Material provided -
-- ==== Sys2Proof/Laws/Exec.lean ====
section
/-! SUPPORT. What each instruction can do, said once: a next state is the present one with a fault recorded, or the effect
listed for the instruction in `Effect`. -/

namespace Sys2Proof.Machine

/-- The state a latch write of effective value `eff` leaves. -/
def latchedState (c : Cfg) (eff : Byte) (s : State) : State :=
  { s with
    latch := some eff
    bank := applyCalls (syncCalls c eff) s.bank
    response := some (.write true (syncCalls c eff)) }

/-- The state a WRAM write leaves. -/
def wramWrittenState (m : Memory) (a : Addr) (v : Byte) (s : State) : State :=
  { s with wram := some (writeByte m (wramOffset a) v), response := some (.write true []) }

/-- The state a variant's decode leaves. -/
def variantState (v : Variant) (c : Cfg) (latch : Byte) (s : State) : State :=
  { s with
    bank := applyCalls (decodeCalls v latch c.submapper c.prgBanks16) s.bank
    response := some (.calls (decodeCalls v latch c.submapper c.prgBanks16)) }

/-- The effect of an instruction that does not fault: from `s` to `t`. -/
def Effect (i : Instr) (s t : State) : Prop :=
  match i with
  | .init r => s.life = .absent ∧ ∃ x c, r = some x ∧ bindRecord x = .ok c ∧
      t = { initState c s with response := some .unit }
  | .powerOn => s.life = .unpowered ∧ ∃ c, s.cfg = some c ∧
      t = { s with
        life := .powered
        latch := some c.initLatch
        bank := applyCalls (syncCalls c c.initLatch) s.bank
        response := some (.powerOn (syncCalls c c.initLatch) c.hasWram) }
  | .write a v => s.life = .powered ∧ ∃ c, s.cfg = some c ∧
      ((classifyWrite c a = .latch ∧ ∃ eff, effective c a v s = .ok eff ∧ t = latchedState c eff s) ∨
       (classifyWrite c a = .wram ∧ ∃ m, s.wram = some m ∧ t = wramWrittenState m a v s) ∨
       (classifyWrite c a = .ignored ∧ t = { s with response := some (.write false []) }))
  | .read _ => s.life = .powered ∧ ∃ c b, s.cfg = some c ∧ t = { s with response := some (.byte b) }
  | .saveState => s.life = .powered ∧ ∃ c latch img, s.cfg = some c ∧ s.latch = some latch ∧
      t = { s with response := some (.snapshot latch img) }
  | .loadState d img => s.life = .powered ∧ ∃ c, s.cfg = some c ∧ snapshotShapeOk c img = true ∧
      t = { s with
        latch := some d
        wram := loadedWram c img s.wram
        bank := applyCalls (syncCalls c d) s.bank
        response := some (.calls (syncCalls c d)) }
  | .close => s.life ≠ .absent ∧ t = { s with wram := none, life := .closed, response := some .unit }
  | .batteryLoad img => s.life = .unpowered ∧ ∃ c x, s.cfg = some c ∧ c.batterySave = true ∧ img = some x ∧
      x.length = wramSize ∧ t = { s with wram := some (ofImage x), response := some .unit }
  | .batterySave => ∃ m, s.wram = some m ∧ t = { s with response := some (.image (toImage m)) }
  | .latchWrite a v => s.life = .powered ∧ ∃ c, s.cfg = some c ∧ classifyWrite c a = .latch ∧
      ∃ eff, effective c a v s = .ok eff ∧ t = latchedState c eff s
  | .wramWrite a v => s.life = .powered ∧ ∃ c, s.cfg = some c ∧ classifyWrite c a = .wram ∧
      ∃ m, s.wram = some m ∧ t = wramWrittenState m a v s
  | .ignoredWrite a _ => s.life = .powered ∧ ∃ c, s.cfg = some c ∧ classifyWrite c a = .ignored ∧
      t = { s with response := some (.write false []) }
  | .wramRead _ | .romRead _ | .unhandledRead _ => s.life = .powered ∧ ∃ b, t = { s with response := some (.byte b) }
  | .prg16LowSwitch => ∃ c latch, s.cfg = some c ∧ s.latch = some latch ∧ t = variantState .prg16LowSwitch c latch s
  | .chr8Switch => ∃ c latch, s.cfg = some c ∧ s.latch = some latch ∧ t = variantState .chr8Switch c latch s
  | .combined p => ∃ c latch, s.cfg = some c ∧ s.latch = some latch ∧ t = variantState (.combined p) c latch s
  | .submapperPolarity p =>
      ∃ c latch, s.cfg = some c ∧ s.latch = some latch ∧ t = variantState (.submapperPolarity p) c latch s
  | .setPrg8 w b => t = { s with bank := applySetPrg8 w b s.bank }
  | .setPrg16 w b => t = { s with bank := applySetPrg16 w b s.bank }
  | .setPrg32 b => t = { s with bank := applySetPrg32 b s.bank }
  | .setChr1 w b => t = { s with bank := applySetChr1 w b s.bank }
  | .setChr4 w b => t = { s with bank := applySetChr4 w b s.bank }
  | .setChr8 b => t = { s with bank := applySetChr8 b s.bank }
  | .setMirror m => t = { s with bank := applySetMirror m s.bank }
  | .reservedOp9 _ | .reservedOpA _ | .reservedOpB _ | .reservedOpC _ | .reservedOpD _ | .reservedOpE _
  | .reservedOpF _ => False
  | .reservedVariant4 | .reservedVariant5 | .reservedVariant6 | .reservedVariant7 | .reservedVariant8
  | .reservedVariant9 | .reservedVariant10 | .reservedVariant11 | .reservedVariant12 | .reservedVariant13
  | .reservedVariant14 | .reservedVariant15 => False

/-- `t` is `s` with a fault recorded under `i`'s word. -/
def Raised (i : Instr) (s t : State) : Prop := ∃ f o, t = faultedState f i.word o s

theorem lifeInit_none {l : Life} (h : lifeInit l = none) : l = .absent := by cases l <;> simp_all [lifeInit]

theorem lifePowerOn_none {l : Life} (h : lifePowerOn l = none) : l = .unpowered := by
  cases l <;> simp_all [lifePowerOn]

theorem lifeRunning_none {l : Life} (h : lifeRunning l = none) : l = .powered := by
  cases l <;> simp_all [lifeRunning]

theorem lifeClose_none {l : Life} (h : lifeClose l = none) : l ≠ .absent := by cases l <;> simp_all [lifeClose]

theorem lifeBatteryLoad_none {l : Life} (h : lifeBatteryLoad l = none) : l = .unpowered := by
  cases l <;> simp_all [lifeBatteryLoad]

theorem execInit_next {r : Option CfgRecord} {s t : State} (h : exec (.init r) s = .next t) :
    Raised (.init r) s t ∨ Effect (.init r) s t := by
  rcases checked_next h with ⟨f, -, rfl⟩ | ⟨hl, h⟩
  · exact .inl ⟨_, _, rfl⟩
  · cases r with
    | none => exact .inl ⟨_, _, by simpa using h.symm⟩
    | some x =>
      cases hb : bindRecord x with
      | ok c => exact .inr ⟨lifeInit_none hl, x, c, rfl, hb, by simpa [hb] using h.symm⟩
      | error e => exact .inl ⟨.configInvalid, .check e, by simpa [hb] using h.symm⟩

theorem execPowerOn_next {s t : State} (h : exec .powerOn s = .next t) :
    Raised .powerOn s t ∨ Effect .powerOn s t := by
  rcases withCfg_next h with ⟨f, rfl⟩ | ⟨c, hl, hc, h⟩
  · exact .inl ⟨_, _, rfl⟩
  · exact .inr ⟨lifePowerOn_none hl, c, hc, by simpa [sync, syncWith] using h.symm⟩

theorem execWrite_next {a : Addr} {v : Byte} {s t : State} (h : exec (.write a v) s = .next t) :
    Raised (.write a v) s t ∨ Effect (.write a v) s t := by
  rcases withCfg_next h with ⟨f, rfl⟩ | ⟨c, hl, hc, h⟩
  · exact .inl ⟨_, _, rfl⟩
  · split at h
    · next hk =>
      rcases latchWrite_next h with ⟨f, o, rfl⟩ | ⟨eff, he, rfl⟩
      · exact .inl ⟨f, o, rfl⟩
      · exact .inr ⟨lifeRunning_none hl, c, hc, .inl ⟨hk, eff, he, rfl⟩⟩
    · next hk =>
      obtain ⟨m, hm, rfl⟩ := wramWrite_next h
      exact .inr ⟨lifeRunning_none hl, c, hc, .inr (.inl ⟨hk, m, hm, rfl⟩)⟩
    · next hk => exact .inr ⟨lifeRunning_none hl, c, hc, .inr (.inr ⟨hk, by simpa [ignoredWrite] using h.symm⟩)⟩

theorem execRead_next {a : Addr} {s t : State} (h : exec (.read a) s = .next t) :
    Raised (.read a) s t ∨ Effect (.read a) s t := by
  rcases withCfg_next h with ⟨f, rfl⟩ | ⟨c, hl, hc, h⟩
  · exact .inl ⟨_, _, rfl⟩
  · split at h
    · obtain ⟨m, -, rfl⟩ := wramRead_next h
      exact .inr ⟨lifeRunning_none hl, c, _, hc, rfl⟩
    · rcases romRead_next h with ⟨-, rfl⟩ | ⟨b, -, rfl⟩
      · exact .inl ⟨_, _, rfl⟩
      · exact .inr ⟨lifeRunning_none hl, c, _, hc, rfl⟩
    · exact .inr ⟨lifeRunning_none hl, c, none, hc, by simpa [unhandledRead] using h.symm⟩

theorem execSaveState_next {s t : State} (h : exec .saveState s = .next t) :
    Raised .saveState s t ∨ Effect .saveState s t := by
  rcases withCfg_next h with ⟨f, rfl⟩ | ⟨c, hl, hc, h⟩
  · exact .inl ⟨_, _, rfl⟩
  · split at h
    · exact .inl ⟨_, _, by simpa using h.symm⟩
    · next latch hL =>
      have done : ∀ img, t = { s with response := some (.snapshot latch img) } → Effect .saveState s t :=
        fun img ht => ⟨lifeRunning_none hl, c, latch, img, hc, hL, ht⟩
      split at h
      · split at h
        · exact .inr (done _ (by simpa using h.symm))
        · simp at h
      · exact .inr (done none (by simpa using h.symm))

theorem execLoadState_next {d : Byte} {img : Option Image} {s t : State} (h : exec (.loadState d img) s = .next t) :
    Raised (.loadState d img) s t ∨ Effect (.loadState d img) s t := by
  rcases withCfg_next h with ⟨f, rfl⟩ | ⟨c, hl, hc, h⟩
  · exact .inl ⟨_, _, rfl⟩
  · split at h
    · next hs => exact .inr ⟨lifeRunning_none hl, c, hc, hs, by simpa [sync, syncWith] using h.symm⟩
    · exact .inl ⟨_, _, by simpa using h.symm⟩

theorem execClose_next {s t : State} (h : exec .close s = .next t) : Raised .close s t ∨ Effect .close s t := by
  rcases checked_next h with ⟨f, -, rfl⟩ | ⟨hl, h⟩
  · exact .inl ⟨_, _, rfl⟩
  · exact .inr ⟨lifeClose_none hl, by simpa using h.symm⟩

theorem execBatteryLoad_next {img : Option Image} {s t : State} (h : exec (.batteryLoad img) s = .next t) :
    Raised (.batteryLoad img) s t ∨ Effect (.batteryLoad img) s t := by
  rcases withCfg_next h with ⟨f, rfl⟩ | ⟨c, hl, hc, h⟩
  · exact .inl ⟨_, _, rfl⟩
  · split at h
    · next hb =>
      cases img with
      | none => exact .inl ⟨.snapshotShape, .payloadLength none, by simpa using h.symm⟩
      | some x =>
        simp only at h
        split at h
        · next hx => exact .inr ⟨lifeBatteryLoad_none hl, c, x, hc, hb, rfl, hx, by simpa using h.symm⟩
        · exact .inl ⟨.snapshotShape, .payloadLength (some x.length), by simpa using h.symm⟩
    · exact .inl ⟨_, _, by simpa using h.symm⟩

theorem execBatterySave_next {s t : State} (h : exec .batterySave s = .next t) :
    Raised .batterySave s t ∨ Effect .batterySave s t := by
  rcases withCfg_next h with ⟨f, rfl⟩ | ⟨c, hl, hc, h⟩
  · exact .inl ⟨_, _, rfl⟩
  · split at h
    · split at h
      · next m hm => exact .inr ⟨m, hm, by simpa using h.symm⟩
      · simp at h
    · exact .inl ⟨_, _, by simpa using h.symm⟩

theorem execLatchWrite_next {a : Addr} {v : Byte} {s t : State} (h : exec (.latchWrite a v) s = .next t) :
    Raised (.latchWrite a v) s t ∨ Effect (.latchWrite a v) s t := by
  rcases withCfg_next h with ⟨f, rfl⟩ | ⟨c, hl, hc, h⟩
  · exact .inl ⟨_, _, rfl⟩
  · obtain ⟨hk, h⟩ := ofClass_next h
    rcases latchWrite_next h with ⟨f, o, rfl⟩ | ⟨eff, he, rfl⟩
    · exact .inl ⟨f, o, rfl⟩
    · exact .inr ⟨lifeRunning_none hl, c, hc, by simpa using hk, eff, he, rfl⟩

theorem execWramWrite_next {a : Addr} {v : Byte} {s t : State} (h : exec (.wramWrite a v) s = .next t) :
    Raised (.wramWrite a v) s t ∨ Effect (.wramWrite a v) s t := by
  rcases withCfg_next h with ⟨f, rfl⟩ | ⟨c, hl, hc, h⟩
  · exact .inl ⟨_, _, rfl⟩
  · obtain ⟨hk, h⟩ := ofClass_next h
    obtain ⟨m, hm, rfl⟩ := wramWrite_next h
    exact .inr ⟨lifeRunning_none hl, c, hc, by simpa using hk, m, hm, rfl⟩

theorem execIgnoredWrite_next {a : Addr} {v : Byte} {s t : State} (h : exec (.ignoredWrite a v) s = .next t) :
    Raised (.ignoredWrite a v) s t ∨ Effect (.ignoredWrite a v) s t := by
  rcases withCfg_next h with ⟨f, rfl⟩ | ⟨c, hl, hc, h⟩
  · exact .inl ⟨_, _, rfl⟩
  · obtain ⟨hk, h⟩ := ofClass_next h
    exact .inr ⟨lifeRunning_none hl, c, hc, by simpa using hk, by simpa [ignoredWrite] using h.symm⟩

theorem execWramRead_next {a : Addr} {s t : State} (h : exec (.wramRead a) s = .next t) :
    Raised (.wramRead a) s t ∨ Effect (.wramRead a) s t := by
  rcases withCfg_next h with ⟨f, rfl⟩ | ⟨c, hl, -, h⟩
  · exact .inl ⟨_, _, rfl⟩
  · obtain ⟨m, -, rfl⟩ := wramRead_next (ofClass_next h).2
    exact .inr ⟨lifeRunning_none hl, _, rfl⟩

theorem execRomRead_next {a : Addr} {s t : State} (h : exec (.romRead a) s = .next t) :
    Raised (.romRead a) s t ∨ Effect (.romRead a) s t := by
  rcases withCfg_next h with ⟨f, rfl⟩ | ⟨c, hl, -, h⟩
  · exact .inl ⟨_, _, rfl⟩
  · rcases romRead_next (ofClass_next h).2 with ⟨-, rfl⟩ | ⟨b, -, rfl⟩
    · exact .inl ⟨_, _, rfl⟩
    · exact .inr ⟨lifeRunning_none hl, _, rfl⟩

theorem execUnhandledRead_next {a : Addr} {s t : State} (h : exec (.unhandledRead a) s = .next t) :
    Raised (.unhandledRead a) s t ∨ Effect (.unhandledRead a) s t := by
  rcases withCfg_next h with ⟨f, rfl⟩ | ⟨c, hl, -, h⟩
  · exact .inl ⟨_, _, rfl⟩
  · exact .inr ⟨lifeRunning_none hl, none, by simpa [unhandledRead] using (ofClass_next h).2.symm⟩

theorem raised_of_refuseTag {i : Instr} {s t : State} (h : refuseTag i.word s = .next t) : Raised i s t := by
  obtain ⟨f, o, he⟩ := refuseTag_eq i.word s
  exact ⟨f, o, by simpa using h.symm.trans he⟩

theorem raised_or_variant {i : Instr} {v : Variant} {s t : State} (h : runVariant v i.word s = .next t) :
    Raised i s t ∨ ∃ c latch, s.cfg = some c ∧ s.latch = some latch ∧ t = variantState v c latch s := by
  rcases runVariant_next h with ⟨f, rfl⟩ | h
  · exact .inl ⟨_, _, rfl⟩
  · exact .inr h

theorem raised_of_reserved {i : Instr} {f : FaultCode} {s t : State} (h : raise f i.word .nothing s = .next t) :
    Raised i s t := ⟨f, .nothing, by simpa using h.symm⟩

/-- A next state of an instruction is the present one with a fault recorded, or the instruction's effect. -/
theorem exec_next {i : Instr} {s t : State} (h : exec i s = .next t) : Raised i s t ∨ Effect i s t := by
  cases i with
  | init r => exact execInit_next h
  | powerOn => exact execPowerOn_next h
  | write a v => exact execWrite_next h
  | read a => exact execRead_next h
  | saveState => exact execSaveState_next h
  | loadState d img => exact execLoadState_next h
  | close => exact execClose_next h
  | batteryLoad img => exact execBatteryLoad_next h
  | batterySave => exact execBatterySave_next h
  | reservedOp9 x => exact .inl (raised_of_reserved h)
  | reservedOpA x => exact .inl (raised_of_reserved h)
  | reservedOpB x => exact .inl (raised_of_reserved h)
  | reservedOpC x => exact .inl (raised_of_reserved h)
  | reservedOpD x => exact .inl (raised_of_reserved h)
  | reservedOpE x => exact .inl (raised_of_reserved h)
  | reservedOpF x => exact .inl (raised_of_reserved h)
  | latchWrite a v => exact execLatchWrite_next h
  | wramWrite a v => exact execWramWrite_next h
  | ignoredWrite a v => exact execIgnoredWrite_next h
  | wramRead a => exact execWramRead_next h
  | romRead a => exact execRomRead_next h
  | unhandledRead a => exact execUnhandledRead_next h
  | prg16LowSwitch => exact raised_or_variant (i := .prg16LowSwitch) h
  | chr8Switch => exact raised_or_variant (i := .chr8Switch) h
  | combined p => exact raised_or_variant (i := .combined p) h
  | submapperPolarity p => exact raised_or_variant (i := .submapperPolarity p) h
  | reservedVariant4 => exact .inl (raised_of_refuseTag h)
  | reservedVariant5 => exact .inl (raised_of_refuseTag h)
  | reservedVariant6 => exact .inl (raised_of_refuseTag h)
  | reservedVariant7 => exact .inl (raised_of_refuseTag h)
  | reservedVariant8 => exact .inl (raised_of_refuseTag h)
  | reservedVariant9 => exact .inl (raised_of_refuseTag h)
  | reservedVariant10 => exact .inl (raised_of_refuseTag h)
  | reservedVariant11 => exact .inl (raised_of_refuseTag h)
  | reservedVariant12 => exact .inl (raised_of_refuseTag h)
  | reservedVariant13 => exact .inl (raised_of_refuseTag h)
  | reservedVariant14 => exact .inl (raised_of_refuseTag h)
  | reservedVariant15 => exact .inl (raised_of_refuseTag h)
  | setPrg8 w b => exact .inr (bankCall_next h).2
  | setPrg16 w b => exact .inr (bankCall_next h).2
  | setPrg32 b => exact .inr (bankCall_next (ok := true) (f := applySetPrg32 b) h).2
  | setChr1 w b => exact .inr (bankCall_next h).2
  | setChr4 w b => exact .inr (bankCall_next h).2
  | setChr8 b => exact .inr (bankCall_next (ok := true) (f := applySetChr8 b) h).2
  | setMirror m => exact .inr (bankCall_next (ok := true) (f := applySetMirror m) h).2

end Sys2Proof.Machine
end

Task goal - Word for word, restate the entries from the first line to the line that has "bank := applyCalls (syncCalls c c.initLatch)", both included, and nothing else.

Exercise output -
-- ==== Sys2Proof/Laws/Exec.lean ====
section
/-! SUPPORT. What each instruction can do, said once: a next state is the present one with a fault recorded, or the effect
listed for the instruction in `Effect`. -/

namespace Sys2Proof.Machine

/-- The state a latch write of effective value `eff` leaves. -/
def latchedState (c : Cfg) (eff : Byte) (s : State) : State :=
  { s with
    latch := some eff
    bank := applyCalls (syncCalls c eff) s.bank
    response := some (.write true (syncCalls c eff)) }

/-- The state a WRAM write leaves. -/
def wramWrittenState (m : Memory) (a : Addr) (v : Byte) (s : State) : State :=
  { s with wram := some (writeByte m (wramOffset a) v), response := some (.write true []) }

/-- The state a variant's decode leaves. -/
def variantState (v : Variant) (c : Cfg) (latch : Byte) (s : State) : State :=
  { s with
    bank := applyCalls (decodeCalls v latch c.submapper c.prgBanks16) s.bank
    response := some (.calls (decodeCalls v latch c.submapper c.prgBanks16)) }

/-- The effect of an instruction that does not fault: from `s` to `t`. -/
def Effect (i : Instr) (s t : State) : Prop :=
  match i with
  | .init r => s.life = .absent ∧ ∃ x c, r = some x ∧ bindRecord x = .ok c ∧
      t = { initState c s with response := some .unit }
  | .powerOn => s.life = .unpowered ∧ ∃ c, s.cfg = some c ∧
      t = { s with
        life := .powered
        latch := some c.initLatch
        bank := applyCalls (syncCalls c c.initLatch) s.bank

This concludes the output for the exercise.